Try it:
Show, in full, each line of the data that contains "mayPair".

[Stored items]
......
/-- The conditions hold (R341, R350, R552): a mirrored pair forms at the next boundary; in split mode live sequences are copied first.
`again`: this is a rejoin. -/
def acceptPartner (again : Bool) (p : Partner) (s : State) : State :=
  let s := wr PAIR_STAT.refuse 0 { s with srv := { s.srv with highest := max s.srv.highest p.step } }
  let live := ((liveSeqs s).filter fun q => !q.keep).map (·.id)
  if rdb PAIR_CTL.mode s && (again || !live.isEmpty) then
    wr PAIR_STAT.state 6 (send (.liveCopy live) { s with pair := { s.pair with copying := true } })
  else
    let s := { s with pair := { s.pair with joining := true } }
    if quietNow s then joinPair s else s

/-- The two parts run the handshake (R341): they pair, or refuse and serve alone. -/
def handshake (again : Bool) (p : Partner) (s : State) : State :=
  let s := notePartner p (dropPartner s)
  let c := refuseCode p s
  if c = 0 then acceptPartner again p s else wr PAIR_STAT.state 5 (wr PAIR_STAT.refuse c s)

/-- The part answers a handshake: not in Tin Soldier mode, HALT or under the ROM runner (R362, R369, R551). -/
def mayPair (s : State) : Bool := !inTin s && rd GLB_STATE.state s != 5 && !rdb GLB_STATE.rom_runner s

/-- The pair link is up at `lanes` (R338): identity and handshake. A part that serves alone waits for a rejoin (R350). -/
def pairTrained (lanes : Nat) (p : Partner) (s : State) : State :=
  let st := rd PAIR_STAT.state s
  let s := wr PAIR_LINK_STAT.up 1 (wr PAIR_LINK_STAT.lanes lanes s)
  let s := if 3 ≤ rd PWR_STATE.state s then wakePart 7 s else s
  if st = 4 then notePartner p s
  else
    let s := if st = 6 then s else wr PAIR_STAT.state 2 s
    if mayPair s then handshake (st == 6) p (send .handshake s) else notePartner p s

/-- LINK_TRAINED (R338): a link whose ends do not fit each other, or that trains at neither width, never comes up. -/
def execLinkTrained (port : Port) (lanes : Nat) (partner : Partner) (s : State) : Host.Outcome State Fault Refusal :=
  .next <|
    if !s.pins.porN || s.boot.held || !partner.samePort || !partner.isA1 then s
    else match port with
      | .pair => if (lanes = 16 ∨ lanes = 8) ∧ pairEnabled s ∧ !pairUp s then pairTrained lanes partner s else s
      | .parcelIn => if lanes = 8 ∨ lanes = 4 then wr WLD_PARCEL_STAT.in_up 1 s else s
      | .parcelOut => if lanes = 8 ∨ lanes = 4 then wr WLD_PARCEL_STAT.out_up 1 s else s

/-- LANE_RETRAIN (R338): the degraded width, or down where the link cannot train at it. -/
def execLaneRetrain (port : Port) (trains : Bool) (s : State) : Host.Outcome State Fault Refusal :=
  .next <|
    match port with
    | .pair =>
      if !pairUp s then s
      else if trains then incHold PAIR_LINK_STAT.retrains 1 (wr PAIR_LINK_STAT.lanes 8 s)
      else pairLinkDown 1 s
    | .parcelIn => if trains then s else wr WLD_PARCEL_STAT.in_up 0 s
    | .parcelOut => if trains then s else wr WLD_PARCEL_STAT.out_up 0 s

/-- The port's link is up. -/
def portUp (port : Port) (s : State) : Bool :=
  match port with
  | .pair => pairUp s
  | .parcelIn => rdb WLD_PARCEL_STAT.in_up s
  | .parcelOut => rdb WLD_PARCEL_STAT.out_up s

/-- FLIT_RETRY (R339): the flit is requested again; the pair link counts it (R355). -/
def execFlitRetry (port : Port) (uncorrectable : Bool) (s : State) : Host.Outcome State Fault Refusal :=
  .next <|
    if !portUp port s then s
    else
      let s := send (.flitRequest port) s
      if port = .pair then
        incHold PAIR_LINK_STAT.uncorr uncorrectable.toNat (incHold PAIR_LINK_STAT.retries 1 s)
      else s

/-! ## PAIR_CTL (R350, R352) -/

/-- PAIR_CTL.leave (R348, R352). -/
def leaveWrite (s : State) : State :=
  let st := rd PAIR_STAT.state s
  if st = 1 ∨ st = 2 then wr PAIR_STAT.state 4 (dropPartner (if pairUp s then send .leavingNotice s else s)) else leavePair s

/-- PAIR_CTL.rejoin (R350): the handshake runs once the partner's side has been asked to rejoin too; `partner` is what it then
tells. -/
def rejoinWrite (partner : Option Partner) (s : State) : State :=
  let st := rd PAIR_STAT.state s
  if !pairEnabled s || !(st == 4 || st == 5 || (st == 6 && !s.pair.copying && !s.pair.joining)) then s
  else
    let s := wr PAIR_STAT.state 6 s
    if !pairUp s || !mayPair s then s
    else match partner with
      | none => send .handshake s
      | some p => handshake true p (send .handshake s)

/-- PAIR_CTL written (R352). -/
def pairCtlWrite (w : Write) (partner : Option Partner) (s : State) : State :=
  guarded PAIR_CTL w s fun s =>
    let s := wtakeLocked [PAIR_CTL.en, PAIR_CTL.mode, PAIR_CTL.mirror_pct, PAIR_CTL.timeout] w s
    let s := if wone PAIR_CTL.leave w then leaveWrite s else s
    if wone PAIR_CTL.rejoin w then rejoinWrite partner s else s

/-- PAIR_LEAVE (R348, R352). -/
def execPairLeave (w : Write) (s : State) : Host.Outcome State Fault Refusal := .next (pairCtlWrite w none s)

/-- PAIR_REJOIN (R350, R352). -/
def execPairRejoin (w : Write) (partner : Option Partner) (s : State) : Host.Outcome State Fault Refusal :=
  .next (pairCtlWrite w partner s)

/-- REJOIN_COPY_COMPLETE (R350): both copies are complete, `received` are the partner's live sequences; the pair reads paired. -/
def execRejoinCopyComplete (received : List Provisional) (s : State) : Host.Outcome State Fault Refusal :=
  .next <|
    if !s.pair.copying then s
    else
      let s := received.foldl (fun a p => if (seqAt false p.seq a).isSome then a else finalise p a) s
      wr PAIR_STAT.state 3 { s with pair := { s.pair with copying := false, since := s.srv.highest } }

/-! ## The plan (R342) -/

/-- A POSTED slot the plan names is validated and taken (R242, R243). -/
def takeNamed (key : Nat) (s : State) : State :=
  let r := readSlot key s.srv.nextOrder s
  if slotValid key r s then takeSlot key r s else wr SRV_STAT.scan_err 1 (failSlot key 0x12 s)

/-- A slot differs between the parts: its request ends FAILED with cause 0x12 (R342). -/
def slotDiffers (key : Nat) (s : State) : State :=
  let s := wr PAIR_STAT.slot_diff 1 s
  match slotState key s with
  | 1 => failSlot key 0x12 s
  | 2 => finish key 0x12 s
  | 3 => failRequest key 0x12 s
  | _ => s

/-- One slot the plan names for admission; one that differs from the primary's ends on both parts (R342). -/
def checkNamed (e : Nat × Nat × BitVec 64) (s : State) : State :=
  let key := 4096 * e.1 + e.2.1
  let st := slotState key s
  if (st = 1 ∨ st = 2) ∧ bodyDigest key s = e.2.2 then (if st = 1 then takeNamed key s else s)
  else slotDiffers key (send (.slotDiff (keyTable key) (keySlot key)) s)

/-- STEP_PLAN (R342): the secondary's plan of its next step. -/
def execStepPlan (plan : Plan) (s : State) : Host.Outcome State Fault Refusal :=
  .next <|
    if !secondary s then s
    else
      let s := { s with pair := { s.pair with plan := some plan, active := plan.activeGen } }
      let s := plan.recipes.foldl (fun a e => stageRecipe plan.step e.1 e.2.1 e.2.2 a) s
      plan.named.foldl (fun a e => checkNamed e a) s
......
Finished task:
def mayPair (s : State) : Bool := !inTin s && rd GLB_STATE.state s != 5 && !rdb GLB_STATE.rom_runner s
    if mayPair s then handshake (st == 6) p (send .handshake s) else notePartner p s
    if !pairUp s || !mayPair s then s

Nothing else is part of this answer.